-- ==== Sys2Proof/Laws/PerInstr.lean ====
section
/-! SUPPORT. Statements made once per constructor of `Instr`. The family `Fields`: the fields written for an
operation are those of an accepted word (30_encoding.md R60, R67). -/

namespace Sys2Proof.Laws.Fields

/-- The fields of the operation's word pass the checks of 30_encoding.md R67. -/
def Statement (i : Instr) : Prop := i.fields.wellFormed = true

theorem read00 : Statement .read00 := rfl

theorem read01 : Statement .read01 := rfl

theorem read02 : Statement .read02 := rfl

theorem read03 : Statement .read03 := rfl

theorem read04 : Statement .read04 := rfl

theorem read05 : Statement .read05 := rfl

theorem read06 : Statement .read06 := rfl

theorem read07 : Statement .read07 := rfl

theorem read08 : Statement .read08 := rfl

theorem read09 : Statement .read09 := rfl

theorem read0A : Statement .read0A := rfl

theorem read0B : Statement .read0B := rfl

theorem read0C : Statement .read0C := rfl

theorem read0D : Statement .read0D := rfl

theorem read0E : Statement .read0E := rfl

theorem read0F : Statement .read0F := rfl

theorem read10 : Statement .read10 := rfl

theorem read11 : Statement .read11 := rfl

theorem read12 : Statement .read12 := rfl

theorem read13 : Statement .read13 := rfl

theorem read14 : Statement .read14 := rfl

theorem read15 : Statement .read15 := rfl

theorem read16 : Statement .read16 := rfl

theorem read17 : Statement .read17 := rfl

theorem read18 : Statement .read18 := rfl

theorem read19 : Statement .read19 := rfl

theorem read1A : Statement .read1A := rfl

theorem read1B : Statement .read1B := rfl

theorem read1C : Statement .read1C := rfl

theorem read1D : Statement .read1D := rfl

theorem read1E : Statement .read1E := rfl

theorem read1F : Statement .read1F := rfl

theorem read20 : Statement .read20 := rfl

theorem read21 : Statement .read21 := rfl

theorem read22 : Statement .read22 := rfl

theorem read23 : Statement .read23 := rfl

theorem read24 : Statement .read24 := rfl

theorem read25 : Statement .read25 := rfl

theorem read26 : Statement .read26 := rfl

theorem read27 : Statement .read27 := rfl

theorem read28 : Statement .read28 := rfl

theorem read29 : Statement .read29 := rfl

theorem read2A : Statement .read2A := rfl

theorem read2B : Statement .read2B := rfl

theorem read2C : Statement .read2C := rfl

theorem read2D : Statement .read2D := rfl

theorem read2E : Statement .read2E := rfl

theorem read2F : Statement .read2F := rfl

theorem read30 : Statement .read30 := rfl

theorem read31 : Statement .read31 := rfl

theorem read32 : Statement .read32 := rfl

theorem read33 : Statement .read33 := rfl

theorem read34 : Statement .read34 := rfl

theorem read35 : Statement .read35 := rfl

theorem read36 : Statement .read36 := rfl

theorem read37 : Statement .read37 := rfl

theorem read38 : Statement .read38 := rfl

theorem read39 : Statement .read39 := rfl

theorem read3A : Statement .read3A := rfl

theorem read3B : Statement .read3B := rfl

theorem read3C : Statement .read3C := rfl

theorem read3D : Statement .read3D := rfl

theorem read3E : Statement .read3E := rfl

theorem read3F : Statement .read3F := rfl

theorem write00 (wc : BitVec 2) (v : Byte) : Statement (.write00 wc v) := rfl

theorem write01 (wc : BitVec 2) (v : Byte) : Statement (.write01 wc v) := rfl

theorem write02 (wc : BitVec 2) (v : Byte) : Statement (.write02 wc v) := rfl

theorem write03 (wc : BitVec 2) (v : Byte) : Statement (.write03 wc v) := rfl

theorem write04 (wc : BitVec 2) (v : Byte) : Statement (.write04 wc v) := rfl

theorem write05 (wc : BitVec 2) (v : Byte) : Statement (.write05 wc v) := rfl

theorem write06 (wc : BitVec 2) (v : Byte) : Statement (.write06 wc v) := rfl

theorem write07 (wc : BitVec 2) (v : Byte) : Statement (.write07 wc v) := rfl

theorem write08 (wc : BitVec 2) (v : Byte) : Statement (.write08 wc v) := rfl

theorem write09 (wc : BitVec 2) (v : Byte) : Statement (.write09 wc v) := rfl

theorem write0A (wc : BitVec 2) (v : Byte) : Statement (.write0A wc v) := rfl

theorem write0B (wc : BitVec 2) (v : Byte) : Statement (.write0B wc v) := rfl

theorem write0C (wc : BitVec 2) (v : Byte) : Statement (.write0C wc v) := rfl

theorem write0D (wc : BitVec 2) (v : Byte) : Statement (.write0D wc v) := rfl

theorem write0E (wc : BitVec 2) (v : Byte) : Statement (.write0E wc v) := rfl

theorem write0F (wc : BitVec 2) (v : Byte) : Statement (.write0F wc v) := rfl

theorem write10 (wc : BitVec 2) (v : Byte) : Statement (.write10 wc v) := rfl

theorem write11 (wc : BitVec 2) (v : Byte) : Statement (.write11 wc v) := rfl

theorem write12 (wc : BitVec 2) (v : Byte) : Statement (.write12 wc v) := rfl

theorem write13 (wc : BitVec 2) (v : Byte) : Statement (.write13 wc v) := rfl

theorem write14 (wc : BitVec 2) (v : Byte) : Statement (.write14 wc v) := rfl

theorem write15 (wc : BitVec 2) (v : Byte) : Statement (.write15 wc v) := rfl

theorem write16 (wc : BitVec 2) (v : Byte) : Statement (.write16 wc v) := rfl

theorem write17 (wc : BitVec 2) (v : Byte) : Statement (.write17 wc v) := rfl

theorem write18 (wc : BitVec 2) (v : Byte) : Statement (.write18 wc v) := rfl

theorem write19 (wc : BitVec 2) (v : Byte) : Statement (.write19 wc v) := rfl

theorem write1A (wc : BitVec 2) (v : Byte) : Statement (.write1A wc v) := rfl

theorem write1B (wc : BitVec 2) (v : Byte) : Statement (.write1B wc v) := rfl

theorem write1C (wc : BitVec 2) (v : Byte) : Statement (.write1C wc v) := rfl

theorem write1D (wc : BitVec 2) (v : Byte) : Statement (.write1D wc v) := rfl

theorem write1E (wc : BitVec 2) (v : Byte) : Statement (.write1E wc v) := rfl

theorem write1F (wc : BitVec 2) (v : Byte) : Statement (.write1F wc v) := rfl

theorem write20 (wc : BitVec 2) (v : Byte) : Statement (.write20 wc v) := rfl

theorem write21 (wc : BitVec 2) (v : Byte) : Statement (.write21 wc v) := rfl

theorem write22 (wc : BitVec 2) (v : Byte) : Statement (.write22 wc v) := rfl

theorem write23 (wc : BitVec 2) (v : Byte) : Statement (.write23 wc v) := rfl

theorem write24 (wc : BitVec 2) (v : Byte) : Statement (.write24 wc v) := rfl

theorem write25 (wc : BitVec 2) (v : Byte) : Statement (.write25 wc v) := rfl

theorem write26 (wc : BitVec 2) (v : Byte) : Statement (.write26 wc v) := rfl

theorem write27 (wc : BitVec 2) (v : Byte) : Statement (.write27 wc v) := rfl

theorem write28 (wc : BitVec 2) (v : Byte) : Statement (.write28 wc v) := rfl

theorem write29 (wc : BitVec 2) (v : Byte) : Statement (.write29 wc v) := rfl

theorem write2A (wc : BitVec 2) (v : Byte) : Statement (.write2A wc v) := rfl

theorem write2B (wc : BitVec 2) (v : Byte) : Statement (.write2B wc v) := rfl

theorem write2C (wc : BitVec 2) (v : Byte) : Statement (.write2C wc v) := rfl

theorem write2D (wc : BitVec 2) (v : Byte) : Statement (.write2D wc v) := rfl

theorem write2E (wc : BitVec 2) (v : Byte) : Statement (.write2E wc v) := rfl

theorem write2F (wc : BitVec 2) (v : Byte) : Statement (.write2F wc v) := rfl

theorem write30 (wc : BitVec 2) (v : Byte) : Statement (.write30 wc v) := rfl

theorem write31 (wc : BitVec 2) (v : Byte) : Statement (.write31 wc v) := rfl

theorem write32 (wc : BitVec 2) (v : Byte) : Statement (.write32 wc v) := rfl

theorem write33 (wc : BitVec 2) (v : Byte) : Statement (.write33 wc v) := rfl

theorem write34 (wc : BitVec 2) (v : Byte) : Statement (.write34 wc v) := rfl

theorem write35 (wc : BitVec 2) (v : Byte) : Statement (.write35 wc v) := rfl

theorem write36 (wc : BitVec 2) (v : Byte) : Statement (.write36 wc v) := rfl

theorem write37 (wc : BitVec 2) (v : Byte) : Statement (.write37 wc v) := rfl

theorem write38 (wc : BitVec 2) (v : Byte) : Statement (.write38 wc v) := rfl

theorem write39 (wc : BitVec 2) (v : Byte) : Statement (.write39 wc v) := rfl

theorem write3A (wc : BitVec 2) (v : Byte) : Statement (.write3A wc v) := rfl

theorem write3B (wc : BitVec 2) (v : Byte) : Statement (.write3B wc v) := rfl

theorem write3C (wc : BitVec 2) (v : Byte) : Statement (.write3C wc v) := rfl

theorem write3D (wc : BitVec 2) (v : Byte) : Statement (.write3D wc v) := rfl

theorem write3E (wc : BitVec 2) (v : Byte) : Statement (.write3E wc v) := rfl

theorem write3F (wc : BitVec 2) (v : Byte) : Statement (.write3F wc v) := rfl

theorem peek00 : Statement .peek00 := rfl

theorem peek01 : Statement .peek01 := rfl

theorem peek02 : Statement .peek02 := rfl

theorem peek03 : Statement .peek03 := rfl

theorem peek04 : Statement .peek04 := rfl

theorem peek05 : Statement .peek05 := rfl

theorem peek06 : Statement .peek06 := rfl

theorem peek07 : Statement .peek07 := rfl

theorem peek08 : Statement .peek08 := rfl

theorem peek09 : Statement .peek09 := rfl

theorem peek0A : Statement .peek0A := rfl

theorem peek0B : Statement .peek0B := rfl

theorem peek0C : Statement .peek0C := rfl

theorem peek0D : Statement .peek0D := rfl

theorem peek0E : Statement .peek0E := rfl

theorem peek0F : Statement .peek0F := rfl

theorem peek10 : Statement .peek10 := rfl

theorem peek11 : Statement .peek11 := rfl

theorem peek12 : Statement .peek12 := rfl

theorem peek13 : Statement .peek13 := rfl

theorem peek14 : Statement .peek14 := rfl

theorem peek15 : Statement .peek15 := rfl

theorem peek16 : Statement .peek16 := rfl

theorem peek17 : Statement .peek17 := rfl

theorem peek18 : Statement .peek18 := rfl

theorem peek19 : Statement .peek19 := rfl

theorem peek1A : Statement .peek1A := rfl

theorem peek1B : Statement .peek1B := rfl

theorem peek1C : Statement .peek1C := rfl

theorem peek1D : Statement .peek1D := rfl

theorem peek1E : Statement .peek1E := rfl

theorem peek1F : Statement .peek1F := rfl

theorem peek20 : Statement .peek20 := rfl

theorem peek21 : Statement .peek21 := rfl

theorem peek22 : Statement .peek22 := rfl

theorem peek23 : Statement .peek23 := rfl

theorem peek24 : Statement .peek24 := rfl

theorem peek25 : Statement .peek25 := rfl

theorem peek26 : Statement .peek26 := rfl

theorem peek27 : Statement .peek27 := rfl

theorem peek28 : Statement .peek28 := rfl

theorem peek29 : Statement .peek29 := rfl

theorem peek2A : Statement .peek2A := rfl

theorem peek2B : Statement .peek2B := rfl

theorem peek2C : Statement .peek2C := rfl

theorem peek2D : Statement .peek2D := rfl

theorem peek2E : Statement .peek2E := rfl

theorem peek2F : Statement .peek2F := rfl

theorem peek30 : Statement .peek30 := rfl

theorem peek31 : Statement .peek31 := rfl

theorem peek32 : Statement .peek32 := rfl

theorem peek33 : Statement .peek33 := rfl

theorem peek34 : Statement .peek34 := rfl

theorem peek35 : Statement .peek35 := rfl

theorem peek36 : Statement .peek36 := rfl

theorem peek37 : Statement .peek37 := rfl

theorem peek38 : Statement .peek38 := rfl

theorem peek39 : Statement .peek39 := rfl

theorem peek3A : Statement .peek3A := rfl

theorem peek3B : Statement .peek3B := rfl

theorem peek3C : Statement .peek3C := rfl

theorem peek3D : Statement .peek3D := rfl

theorem peek3E : Statement .peek3E := rfl

theorem peek3F : Statement .peek3F := rfl

theorem eventAdvance : Statement .eventAdvance := rfl

theorem eventHandlePendingAlarms : Statement .eventHandlePendingAlarms := rfl

theorem eventFetchAlarm : Statement .eventFetchAlarm := rfl

theorem eventDrawAlarm : Statement .eventDrawAlarm := rfl

theorem eventRasterIrqAlarm : Statement .eventRasterIrqAlarm := rfl

theorem eventClockOverflow : Statement .eventClockOverflow := rfl

theorem eventBadlineEval : Statement .eventBadlineEval := rfl

theorem eventFetchMatrix : Statement .eventFetchMatrix := rfl

theorem eventCheckSpriteDma : Statement .eventCheckSpriteDma := rfl

theorem eventFetchSprite : Statement .eventFetchSprite := rfl

theorem eventDrawLine : Statement .eventDrawLine := rfl

theorem eventReset : Statement .eventReset := rfl

theorem eventSnapshotWrite : Statement .eventSnapshotWrite := rfl

theorem eventSnapshotLoad : Statement .eventSnapshotLoad := rfl

theorem eventSetVbank : Statement .eventSetVbank := rfl

theorem eventSetRamBase : Statement .eventSetRamBase := rfl

theorem eventLightpenTrigger : Statement .eventLightpenTrigger := rfl

theorem eventVideoRamStore : Statement .eventVideoRamStore := rfl

end Sys2Proof.Laws.Fields
end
#####
Task item: Look above for the line with "theorem peek22 : Statement .peek22 := rfl" and the line with "theorem peek2C : Statement .peek2C := rfl". Retype those two lines and every line between them exactly, adding nothing.

Result of the task:
theorem peek22 : Statement .peek22 := rfl

theorem peek23 : Statement .peek23 := rfl

theorem peek24 : Statement .peek24 := rfl

theorem peek25 : Statement .peek25 := rfl

theorem peek26 : Statement .peek26 := rfl

theorem peek27 : Statement .peek27 := rfl

theorem peek28 : Statement .peek28 := rfl

theorem peek29 : Statement .peek29 := rfl

theorem peek2A : Statement .peek2A := rfl

theorem peek2B : Statement .peek2B := rfl

theorem peek2C : Statement .peek2C := rfl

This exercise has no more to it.